Beyond its most common meaning, globalization also refers to a deeper and even more fundamentally transformative force – embodying cultural and societal developments that touch the whole range of human experiences. Globalization does not merely require us to coordinate with those beyond our borders in ways in which we never imagined we would; it changes the nature of our borders and the structure and content of the cultures nourished and developed within them.
The penetration of American culture is but one example. There are streets and storefronts in once remote parts of the world that could be transplanted from any American suburb; and, undeniably, on many of those same streets, treasured traditions are threatened by an accelerating process of homogenization. Ironically, perhaps, even as globalization makes us ever more aware of the diversity of our cultural and social histories, it threatens the very diversity that it spotlights and celebrates.
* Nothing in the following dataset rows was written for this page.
-- ==== Sys2Proof/Laws/Slice.lean ====
section
/-!
SUPPORT. Keyed tables read back what was put into them, and what ends a slice's instruction changes.
-/
set_option Elab.async false
namespace Sys2Proof.Machine

theorem aget_aput_self {α : Type} (d : α) (k : Nat) (v : α) (xs : List (Nat × α)) : aget d (aput k v xs) k = v := by
  induction xs with
  | nil => simp [aput, aget]
  | cons e r ih =>
    obtain ⟨k', v'⟩ := e
    unfold aput
    by_cases h1 : k < k'
    · simp [h1, aget]
    · by_cases h2 : k = k'
      · simp [h2, aget]
      · simp [h1, h2, aget, ih, Ne.symm h2]

theorem aget_aput_other {α : Type} (d : α) {k j : Nat} (hj : j ≠ k) (v : α) (xs : List (Nat × α)) :
    aget d (aput k v xs) j = aget d xs j := by
  induction xs with
  | nil => simp [aput, aget, Ne.symm hj]
  | cons e r ih =>
    obtain ⟨k', v'⟩ := e
    unfold aput
    by_cases h1 : k < k'
    · simp [h1, aget, Ne.symm hj]
    · by_cases h2 : k = k'
      · subst h2; simp [aget, Ne.symm hj]
      · simp only [h1, h2, if_false, aget, ih]

theorem aget_adel_self {α : Type} (d : α) (k : Nat) (xs : List (Nat × α)) : aget d (adel xs k) k = d := by
  induction xs with
  | nil => rfl
  | cons e r ih =>
    obtain ⟨k', v'⟩ := e
    unfold adel at *
    by_cases h : k' = k
    · simpa [h] using ih
    · simp [h, aget]
      exact ih

theorem aget_adel_other {α : Type} (d : α) {k j : Nat} (hj : j ≠ k) (xs : List (Nat × α)) :
    aget d (adel xs k) j = aget d xs j := by
  induction xs with
  | nil => rfl
  | cons e r ih =>
    obtain ⟨k', v'⟩ := e
    unfold adel at *
    by_cases h : k' = k
    · subst h; simp [aget, Ne.symm hj, ih]
    · simp [h, aget, ih]

theorem aget_aset_self {α : Type} [DecidableEq α] (d : α) (k : Nat) (v : α) (xs : List (Nat × α)) :
    aget d (aset d xs k v) k = v := by
  unfold aset
  split
  · rename_i h; rw [aget_adel_self, h]
  · exact aget_aput_self d k v xs

theorem aget_aset_other {α : Type} [DecidableEq α] (d : α) {k j : Nat} (hj : j ≠ k) (v : α) (xs : List (Nat × α)) :
    aget d (aset d xs k v) j = aget d xs j := by
  unfold aset
  split
  · exact aget_adel_other d hj xs
  · exact aget_aput_other d hj v xs

/-- A slice reads back as it was changed, and every other slice as it was. -/
@[simp] theorem State.slc_modSlc (s : State) (i : Nat) (f : Slice → Slice) : (s.modSlc i f).slc i = f (s.slc i) :=
  aget_aset_self _ _ _ _

theorem State.slc_modSlc_other (s : State) {i j : Nat} (h : j ≠ i) (f : Slice → Slice) : (s.modSlc i f).slc j = s.slc j :=
  aget_aset_other _ h _ _

/-- A performance event leaves the slices alone. -/
@[simp] theorem State.slc_perfEvent (s : State) (ev x y n j : Nat) : (s.perfEvent ev x y n).slc j = s.slc j := by
  unfold State.perfEvent
  simp only []
  split <;> rfl

@[simp] theorem State.slc_tookFree (s : State) (j : Nat) : s.tookFree.slc j = s.slc j := rfl

/-- The cycles and stalls of an instruction change its slice's cycle count, hazard and transfer wait alone. -/
theorem State.slc_sliceCycles (s : State) (i : Nat) (w : Word) (n : Nat) :
    ∃ c d, (s.sliceCycles i w n).slc i = { s.slc i with cycles := c, hazard := leaves w, dmaWait := d } := by
  unfold State.sliceCycles
  simp only []
  split
  · rw [State.slc_perfEvent, State.slc_modSlc]
    exact ⟨_, _, rfl⟩
  · rw [State.slc_modSlc]
    exact ⟨_, _, rfl⟩

theorem State.slc_sliceCycles_other (s : State) {i j : Nat} (h : j ≠ i) (w : Word) (n : Nat) :
    (s.sliceCycles i w n).slc j = s.slc j := by
  unfold State.sliceCycles
  simp only []
  split <;> simp [State.slc_modSlc_other _ h]

/-- Within the code an instruction goes on. -/
theorem State.sliceGoto_ok (s : State) (i pc : Nat) (h : pc < (s.slc i).codeLen) :
    s.sliceGoto i (pc : Int) = s.modSlc i fun x => { x with pc := pc, waiting := false } := by
  unfold State.sliceGoto
  rw [if_pos]
  · simp
  · simp [h]

@[simp] theorem Slice.setG_pc (x : Slice) (r : Nat) (v : Word) : (x.setG r v).pc = x.pc := by
  unfold Slice.setG; split <;> rfl
@[simp] theorem Slice.setG_image (x : Slice) (r : Nat) (v : Word) : (x.setG r v).image = x.image := by
  unfold Slice.setG; split <;> rfl
@[simp] theorem Slice.setG_dmem (x : Slice) (r : Nat) (v : Word) : (x.setG r v).dmem = x.dmem := by
  unfold Slice.setG; split <;> rfl
@[simp] theorem Slice.setG_status (x : Slice) (r : Nat) (v : Word) : (x.setG r v).status = x.status := by
  unfold Slice.setG; split <;> rfl

theorem Slice.codeLen_of_image {x y : Slice} (h : x.image = y.image) : x.codeLen = y.codeLen := by
  unfold Slice.codeLen; rw [h]

/-- An instruction that ends within the code goes on. -/
theorem State.on_of_goto (s : State) (i : Nat) (w : Word) (n pc : Nat) (h : pc < (s.slc i).codeLen) :
    (s.sliceCycles i w n).sliceGoto i (pc : Int) = s.sliceOn i w n pc := by
  obtain ⟨c, d, e⟩ := s.slc_sliceCycles i w n
  rw [State.sliceGoto_ok]
  · rfl
  · rw [e]; exact h

/-- An instruction that ends within the code leaves the state of sliceDone. -/
theorem State.done_of_goto (s : State) (i : Nat) (w : Word) (n pc : Nat) (y : Slice) (h : pc < y.codeLen) :
    ((s.modSlc i fun _ => y).sliceCycles i w n).sliceGoto i (pc : Int) = s.sliceDone i w n y pc := by
  exact State.on_of_goto _ i w n pc (by simpa using h)

/-- An instruction that falls through and has no fault leaves the state of sliceDone. -/
theorem State.through_ok (s : State) (i : Nat) (w : Word) (n : Nat) (y : Slice) (h : y.pc + 1 < y.codeLen) :
    s.through i w n (.ok y) = s.sliceDone i w n y (y.pc + 1) := by
  unfold State.through
  exact State.done_of_goto s i w n (y.pc + 1) y h

end Sys2Proof.Machine
end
Globalization in this broader sense is just as much a revolutionary force as is its economic counterpart; and, it has just as much catalytic potential, both positive and negative. In the years ahead, as we encounter ourselves and others as never before, we may witness the emergence of some new homogenized ethos and culture and the death of old traditions, or we might not. Connection and mutual enrichment need not destroy diversity; they can incorporate and celebrate it. Neither synthesis nor synchronization requires sameness. It is for us to find a way to channel globalization, maximizing its benefits and minimizing its costs.
But channeling globalization will not be easy. And, I believe that our ability to do so will vary directly with our aptitude for reflection, our capacity to listen and to learn, and our willingness to be humble. We will need modesty not certitude, and we will be forced to cultivate a desire to discover new insights equal to our inclination to transmit our insights to others.
The broader conception of globalization I have offered resonates with important themes familiar to those of us who devote our lives to higher education. We know well the dangers of certitude, silence and silencing; and we are profoundly aware of the lethal nature of intellectual homogenization and party lines, whether in disciplines or in conversation. For nearly a millennium, the great universities of the world have been both the repositories and the creators of the ideas that shape our societies. Now, more than ever, we must play that role.
However, though the themes and issues inherent in globalization strike chords familiar to the academic mind, and though universities traditionally have involved themselves in shaping the societies that house them, strikingly little attention (let alone reflection) has been given either to the impact of globalization on universities or to the role of the universities in understanding, managing, and affecting its process.
Today, I propose to probe the principles that should shape and guide universities of all kinds, and in particular research universities, as they undertake the mission of functioning in a globalized world. In this context, I will ask whether there is some common set of core principles defining the nature of our universities, principles potentially threatened by globalization which must be protected against it; and I also will ask whether those core principles rise to the level of universal principles which we might expect to inhere in any institution, wherever located, which might seek to call itself a university.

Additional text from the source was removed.